Sesame, or Sesamum indicum, is a flowering plant that grows in tropical regions around the world, including Tanzania, Myanmar, India, and Sudan. The sesame plant is the oldest oilseed crop known to man. The sesame plant requires little farming support and thrives in drought-like conditions where many other crops fail to grow, growing well in high heat with full sun.
What Are Sesame Seeds?
Sesame is cultivated for its seeds, which are edible and used as a condiment and ingredient in cuisines across the globe. Sesame seeds grow in seed pods, which burst open when they’re fully ripe. Once harvested, they’re cleaned and their exterior coats are removed, a process called hulling. Sesame seeds are small but they have a very high oil content and a nutty flavor when toasted.
The History of Sesame
Sesame was first grown in India around 3500 BC and became a tradable good around 2000 BC. The health and culinary benefits of sesame seeds have been known to humans for centuries; Ancient Egyptians used sesame seeds for medicinal purposes while early Turkish people pressed them to extract oil.
Today, Japan is the world’s largest sesame seed importer where the seed is used to make sesame oil, a common ingredient in Japanese cuisine. Other major sesame seed importers include China, the United States, Canada, the Netherlands, Turkey, and France.

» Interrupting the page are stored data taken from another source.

-- ==== Sys2Proof/Laws/Threads.lean ====
section
/-! SUPPORT. Words that change threads: lanes of a wave, the test of its meetings, the clause in progress. -/
namespace Sys2Proof.Machine

theorem Wave.thread_mapIdx (w : Wave) (f : Nat → Thread → Thread) (l : Nat) :
    ({ w with threads := w.threads.mapIdx f } : Wave).thread l =
      if l < w.threads.length then f l (w.thread l) else w.thread l := by
  simp only [Wave.thread, List.getD_eq_getElem?_getD, List.getElem?_mapIdx]
  by_cases h : l < w.threads.length
  · simp [h]
  · simp [h]

theorem Wave.thread_modLanes (w : Wave) (g : BitVec 64) (f : Nat → Thread → Thread) (l : Nat) :
    (w.modLanes g f).thread l = if bitAt g l = true ∧ l < w.threads.length then f l (w.thread l) else w.thread l := by
  simp only [Wave.modLanes, Wave.thread_mapIdx]
  by_cases h : l < w.threads.length <;> simp [h]

theorem bitAt_foldl_or (l : List Nat) (m : BitVec 64) (i : Nat) :
    bitAt (l.foldl (fun m i => m ||| (1#64 <<< i)) m) i = (bitAt m i || (decide (i ∈ l) && decide (i < 64))) := by
  induction l generalizing m with
  | nil => simp
  | cons a r ih =>
    rw [List.foldl_cons, ih, bitAt_or]
    have h1 : bitAt (1#64 <<< a) i = (decide (i = a) && decide (i < 64)) := by
      simp only [bitAt, BitVec.getLsbD_shiftLeft, BitVec.getLsbD_one]
      by_cases h : i = a
      · subst h; simp
      · by_cases h2 : i < a
        · simp [h, h2]
        · have : i - a ≠ 0 := by omega
          simp [h, h2, this]
    rw [h1]
    by_cases h : i = a
    · subst h; cases bitAt m i <;> simp
    · simp [h]

theorem bitAt_maskOf (l : List Nat) (i : Nat) : bitAt (maskOf l) i = (decide (i ∈ l) && decide (i < 64)) := by
  simp only [maskOf, bitAt_foldl_or]; simp [bitAt]

/-- The test of the meetings leaves each thread as `Settles` says. -/
theorem Wave.settle_settles (w : Wave) (running : BitVec 64) (l : Nat) :
    Settles (bitAt running l) (w.thread l) ((w.settle running).thread l) := by
  rw [Wave.settle, Wave.thread_mapIdx]
  by_cases hl : l < w.threads.length
  · simp only [hl, if_true]
    split
    · rename_i h
      simp only [Bool.and_eq_true] at h
      exact .inr ⟨h.1, .inr rfl⟩
    · split
      · rename_i h; exact .inr ⟨h, .inl rfl⟩
      · exact .inl rfl
  · simp only [hl, if_false]; exact .inl rfl

theorem Settles.preds {b : Bool} {x y : Thread} (h : Settles b x y) : y.preds = x.preds := by
  rcases h with rfl | ⟨-, rfl | rfl⟩ <;> rfl

@[simp] theorem Wave.settle_threads_length (w : Wave) (r : BitVec 64) : (w.settle r).threads.length = w.threads.length := by
  simp [Wave.settle]

@[simp] theorem Wave.modLanes_threads_length (w : Wave) (g : BitVec 64) (f : Nat → Thread → Thread) :
    (w.modLanes g f).threads.length = w.threads.length := by simp [Wave.modLanes]

/-- Registers do not depend on anything of a thread but its predicates. -/
theorem Wave.seen_threads {u v : Wave} (hv : v.vregs = u.vregs) (hs : v.sregs = u.sregs) (hp : v.pend = u.pend)
    (hl : v.threads.length = u.threads.length) (ht : ∀ l, (v.thread l).preds = (u.thread l).preds) (r : Reg) (lane : Nat)
    (h : lane < 64) : v.seen r lane = u.seen r lane := by
  have hu : u.seen r lane = (u.writeAll (u.pend.map (·.w))).reg r lane := Wave.seen_eq u u.pend r lane
  have hw : v.seen r lane = (v.writeAll (v.pend.map (·.w))).reg r lane := Wave.seen_eq v v.pend r lane
  rw [hu, hw, hp]
  refine Wave.reg_writeAll_congr _ h ?_ hl
  cases r <;> simp [Wave.reg, Wave.v, Wave.s, Wave.p, hv, hs, ht]

@[simp] theorem State.head_modHead (s : State) (f : Issue → Issue) : (s.modHead f).head = s.head.map f := by
  simp only [State.head, State.modHead]; cases s.running <;> rfl

@[simp] theorem State.modHead_wg? (s : State) (f : Issue → Issue) (id : Nat) : (s.modHead f).wg? id = s.wg? id := rfl
@[simp] theorem State.modHead_wave? (s : State) (f : Issue → Issue) (id k : Nat) :
    (s.modHead f).wave? id k = s.wave? id k := rfl

/-- A change of the head clause's group leaves every clause but its group. -/
theorem State.modHead_group (s : State) (g : BitVec 64) :
    (s.leaveClause g).running.map (fun c => { c with group := 0 }) = s.running.map (fun c => { c with group := 0 }) := by
  simp only [State.leaveClause, State.modHead]; cases s.running <;> rfl

/-- A chain of wave updates changes nothing around the wave. -/
theorem Around.refl (s : State) (wg k : Nat) : Around s s wg k := ⟨rfl, fun _ => rfl, fun _ => rfl, rfl, fun _ _ _ => rfl, fun _ => rfl⟩

theorem Around.modWave {s t : State} {wg k : Nat} (h : Around s t wg k) (f : Wave → Wave) : Around s (t.modWave wg k f) wg k := by
  obtain ⟨h1, h2, h3, h4, h5, h6⟩ := h
  refine ⟨?_, h2, h3, h4, fun id j hj => ?_, fun id => ?_⟩
  · rw [h1]; rfl
  · rw [State.wave?_modWave, if_neg (by rintro ⟨rfl, rfl⟩; simp at hj)]; exact h5 id j hj
  · rw [State.wg?_modWave_rest]; exact h6 id

theorem Around.leaveClause {s t : State} {wg k : Nat} (h : Around s t wg k) (g : BitVec 64) :
    Around s (t.leaveClause g) wg k := by
  obtain ⟨h1, h2, h3, h4, h5, h6⟩ := h
  exact ⟨by rw [h1]; rfl, h2, h3, by rw [State.modHead_group]; exact h4, h5, h6⟩

theorem Around.settle {s t : State} {wg k : Nat} (h : Around s t wg k) : Around s (t.settle wg k) wg k := h.modWave _

theorem Around.later {s t : State} {wg k : Nat} (h : Around s t wg k) (e : Env) (he : e.iss.wg = wg ∧ e.iss.wave = k)
    (lat : Nat) (l : List RegWrite) : Around s (t.later e lat l) wg k := by
  obtain ⟨rfl, rfl⟩ := he
  unfold State.later; split
  · exact h
  · exact h.modWave _

/-! Words that change their active threads. -/

theorem State.wave?_later {s : State} {e : Env} {w : Wave} (h : s.wave? e.iss.wg e.iss.wave = some w) (lat : Nat)
    (l : List RegWrite) :
    (s.later e lat l).wave? e.iss.wg e.iss.wave = some { w with pend := pendOver (s.clk + lat) w.pend l } := by
  unfold State.later
  split
  · rename_i hl; subst hl; simpa [pendOver] using h
  · rw [State.wave?_modWave]; simp [h, Wave.pendAt_eq]

theorem State.wave?_now {s : State} {e : Env} {w : Wave} (h : s.wave? e.iss.wg e.iss.wave = some w) (f : Wave → Wave) :
    (s.now e f).wave? e.iss.wg e.iss.wave = some (f w) := by
  simp [State.now, State.wave?_modWave, h]

theorem State.wave?_settle {s : State} {wg k : Nat} {w : Wave} (h : s.wave? wg k = some w) :
    (s.settle wg k).wave? wg k = some (w.settle (s.runningLanes wg k)) := by
  simp [State.settle, State.wave?_modWave, h]

/-- What registers read after fixed-latency writes on top of those in flight. -/
theorem seen_later (w : Wave) (clk : Nat) (l : List RegWrite) (dst : Reg → Nat → Option Word) (r : Reg) (lane : Nat)
    (hl : lane < 64)
    (hd : (∃ x v, (l.filter fun y => y.hits r lane) = [x] ∧ (∀ q ∈ w.pend, q.w.hits r lane = false)
        ∧ dst r lane = some v ∧ (w.write x).reg r lane = v)
      ∨ ((l.filter fun y => y.hits r lane) = [] ∧ dst r lane = none)
      ∨ (r = .p 7 ∧ dst r lane = none)) :
    Wave.seen { w with pend := pendOver clk w.pend l } r lane = (dst r lane).getD (w.seen r lane) := by
  rcases hd with ⟨x, v, hf, hp, hv, hr⟩ | ⟨hf, hn⟩ | ⟨rfl, hn⟩
  · obtain ⟨a, b, rfl, ha, -, hb⟩ := List.filter_eq_cons_iff.1 hf
    rw [Wave.seen_eq, w.reg_pendOver_one clk w.pend a b x r lane hl hp (fun y hy => by simpa using ha y hy)
      (fun y hy => by simpa using List.filter_eq_nil_iff.1 hb y hy), hr, hv]; rfl
  · rw [hn, Option.getD_none, Wave.seen_eq, Wave.reg_pendOver_other _ _ _ _ _ _ hl]
    · exact (Wave.seen_eq w w.pend r lane).symm
    · intro y hy; simpa using List.filter_eq_nil_iff.1 hf y hy
  · rw [hn]; simp [Wave.seen, Wave.reg, Wave.p]

/-- Active lanes as a mask. -/
theorem bitAt_act {s : State} {h : Hdr} {e : Env} (he : s.env? h = some e) (l : Nat) :
    bitAt (maskOf e.act) l = decide (l ∈ e.act) := by
  rw [bitAt_maskOf]
  by_cases hl : l ∈ e.act
  · simp [hl, ((State.env?_act he).2 l hl).1]
  · simp [hl]

/-- AN ENDER: its active threads leave the clause, changed by `f`, and its writes land. -/
theorem threads_leave {s : State} {h : Hdr} {e : Env} {i : Instr} {u : Uses} {body : Env → State → State}
    (hr : Ready s h none u e) (hx : exec i s = word h none u body s) (f : Nat → Thread → Thread) (lat : Nat)
    (l : List RegWrite) (dst : Reg → Nat → Option Word)
    (hb : body e s = (((s.leaveClause (maskOf e.act)).now e fun w => w.modLanes (maskOf e.act) f).later e lat l).settle
      e.iss.wg e.iss.wave)
    (hf : ∀ k t, (f k t).preds = t.preds)
    (hd : ∀ r lane, lane < 64 →
      (∃ x v, (l.filter fun y => y.hits r lane) = [x] ∧ (∀ q ∈ e.w.pend, q.w.hits r lane = false)
        ∧ dst r lane = some v ∧ ∀ w : Wave, (w.write x).reg r lane = v)
      ∨ ((l.filter fun y => y.hits r lane) = [] ∧ dst r lane = none)) :
    Threads s e i true f dst := by
  have hw := State.env?_wave hr.1
  obtain ⟨-, hact⟩ := State.env?_act hr.1
  have hq : (body e s).recalls = s.recalls := by
    rw [hb]; simp only [State.settle, State.modWave_recalls, State.later_recalls, State.now]; rfl
  rw [Threads, hx, word_ready_quiet hr body hq, hb]
  have h1 : (s.leaveClause (maskOf e.act)).wave? e.iss.wg e.iss.wave = some e.w := hw
  have h2 := State.wave?_now h1 fun w => w.modLanes (maskOf e.act) f
  have h3 := State.wave?_later h2 lat l
  have hrun : ∀ t : State, t.running = (s.leaveClause (maskOf e.act)).running →
      t.runningLanes e.iss.wg e.iss.wave = (s.leaveClause (maskOf e.act)).runningLanes e.iss.wg e.iss.wave := by
    intro t ht; simp only [State.runningLanes, ht]
  have hrl : (((s.leaveClause (maskOf e.act)).now e fun w => w.modLanes (maskOf e.act) f).later e lat l).running
      = (s.leaveClause (maskOf e.act)).running := by
    unfold State.later; split <;> rfl
  have hth : ∀ k, (e.w.modLanes (maskOf e.act) f).thread k = if k ∈ e.act then f k (e.w.thread k) else e.w.thread k := by
    intro k
    rw [Wave.thread_modLanes, bitAt_act hr.1]
    by_cases hk : k ∈ e.act
    · simp [hk, (hact k hk).2]
    · simp [hk]
  refine ⟨_, _, rfl, State.wave?_settle h3,
    ((((Around.refl s _ _).leaveClause _).modWave _).later e ⟨rfl, rfl⟩ _ _).settle, ?_, fun k => ?_, fun r lane hl => ?_⟩
  · have : ((((s.leaveClause (maskOf e.act)).now e fun w => w.modLanes (maskOf e.act) f).later e lat l).settle e.iss.wg
        e.iss.wave).head = (s.leaveClause (maskOf e.act)).head := by
      simp only [State.head]; rw [← hrl]; rfl
    rw [this]; simp [State.leaveClause, (State.env?_some hr.1).1]
  · have := Wave.settle_settles { (e.w.modLanes (maskOf e.act) f) with
      pend := pendOver (((s.leaveClause (maskOf e.act)).now e fun w => w.modLanes (maskOf e.act) f).clk + lat)
        (e.w.modLanes (maskOf e.act) f).pend l }
      ((((s.leaveClause (maskOf e.act)).now e fun w => w.modLanes (maskOf e.act) f).later e lat l).runningLanes e.iss.wg e.iss.wave) k
    rw [← hth k]
    exact this
  · rw [Wave.seen_threads (u := { e.w with pend := pendOver (s.clk + lat) e.w.pend l })]
    · refine seen_later e.w _ l dst r lane hl ?_
      rcases hd r lane hl with ⟨x, v, a, b, c, d⟩ | ⟨a, b⟩
      · exact .inl ⟨x, v, a, b, c, d _⟩
      · exact .inr (.inl ⟨a, b⟩)
    · rfl
    · rfl
    · rfl
    · simp [Wave.settle, Wave.modLanes]
    · intro k
      rw [(Wave.settle_settles _ _ k).preds]
      show ((e.w.modLanes (maskOf e.act) f).thread k).preds = (e.w.thread k).preds
      rw [hth k]; split
      · exact hf k _
      · rfl
    · exact hl

/-- A branch all of whose targets exist, as `threads_leave` takes it. -/
theorem State.branch_eq (s : State) (e : Env) (tg : Nat → Int) (link : Nat → List RegWrite)
    (h : ∀ l ∈ e.act, 0 ≤ tg l ∧ tg l < 2 ^ 57) :
    s.branch e tg link = (((s.leaveClause (maskOf e.act)).now e fun w => w.modLanes (maskOf e.act) fun l t =>
      { t with pc := pcAt (BitVec.ofInt 57 (tg l)) }).later e 1 (e.act.flatMap link)).settle e.iss.wg e.iss.wave := by
  have hgo : e.act.filter (fun l => decide (0 ≤ tg l) && decide (tg l < 2 ^ 57)) = e.act := by
    apply List.filter_eq_self.2; intro l hl; simpa using h l hl
  have hno : e.act.filter (fun l => !(decide (0 ≤ tg l) && decide (tg l < 2 ^ 57))) = [] := by
    apply List.filter_eq_nil_iff.2; intro l hl; simpa using h l hl
  simp only [State.branch, hgo, hno, List.map_nil, State.laneTraps, if_true]

/-- The test of a rod with no bead does nothing. -/
theorem State.rodTest_none {s : State} {wg r n : Nat} (h : ∀ w, s.wg? wg = some w → (w.rod r).beads = []) :
    s.rodTest wg r n = s := by
  cases n with
  | zero => rfl
  | succ n =>
    rw [State.rodTest]
    split
    · rfl
    · rename_i w hw
      simp only [h w hw]
      split
      · rfl
      · simp

theorem State.rodsTest_none {s : State} {wg : Nat} (h : ∀ w, s.wg? wg = some w → w.noBeads) : s.rodsTest wg = s := by
  unfold State.rodsTest
  generalize List.range 16 = l
  induction l with
  | nil => rfl
  | cons a r ih => rw [List.foldl_cons, State.rodTest_none fun w hw => h w hw a]; exact ih

end Sys2Proof.Machine
end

How to Cook With Sesame Seeds
From Chinese to Greek to Middle Eastern cuisines, sesame seeds are a pantry staple around the world. Whether they’re placed atop a hamburger bun in the United States or ground into a paste to make tahini in the Middle East, they add a nutty taste and texture to dishes in a variety of countries.
Here are some suggestions on how to cook with sesame seeds:
- Sprinkle sesame seeds on stir-fries, salads, or cold noodles before serving for added texture.
- Grind sesame seeds into a fine powder and add it to hot cereal like oatmeal for added nutrition.
- Use sesame seeds in salad dressings or marinades for added texture and a nutty flavor.
- Mix ground sesame into yogurt or smoothies with flax seeds for a boost of fiber
- Add sesame seeds to your bread, muffin, or cookie batter before baking for rich, nutty flavor.
4 Health Benefits of Sesame Seeds
Though they’re small, sesame seeds contain a variety of health benefits, including:
- Vitamins and minerals. Sesame seeds are a good source of several B vitamins, vitamin E, iron, calcium, magnesium, phosphorus, and zinc.
- Fiber. Three tablespoons of unhulled sesame seeds contain 3.5 grams of fiber, which supports digestive health and may reduce your risk of heart disease. Eating more sesame seeds is a good way to increase your daily dietary fiber intake.
- Healthy fats. Sesame seeds are high in quality protein and healthy fats. These vital fatty acids and amino acids give your body energy.
- Anti-inflammatories. Sesame seeds contain copper, which acts as an anti-inflammatory and can help reduce swelling and relieve pain.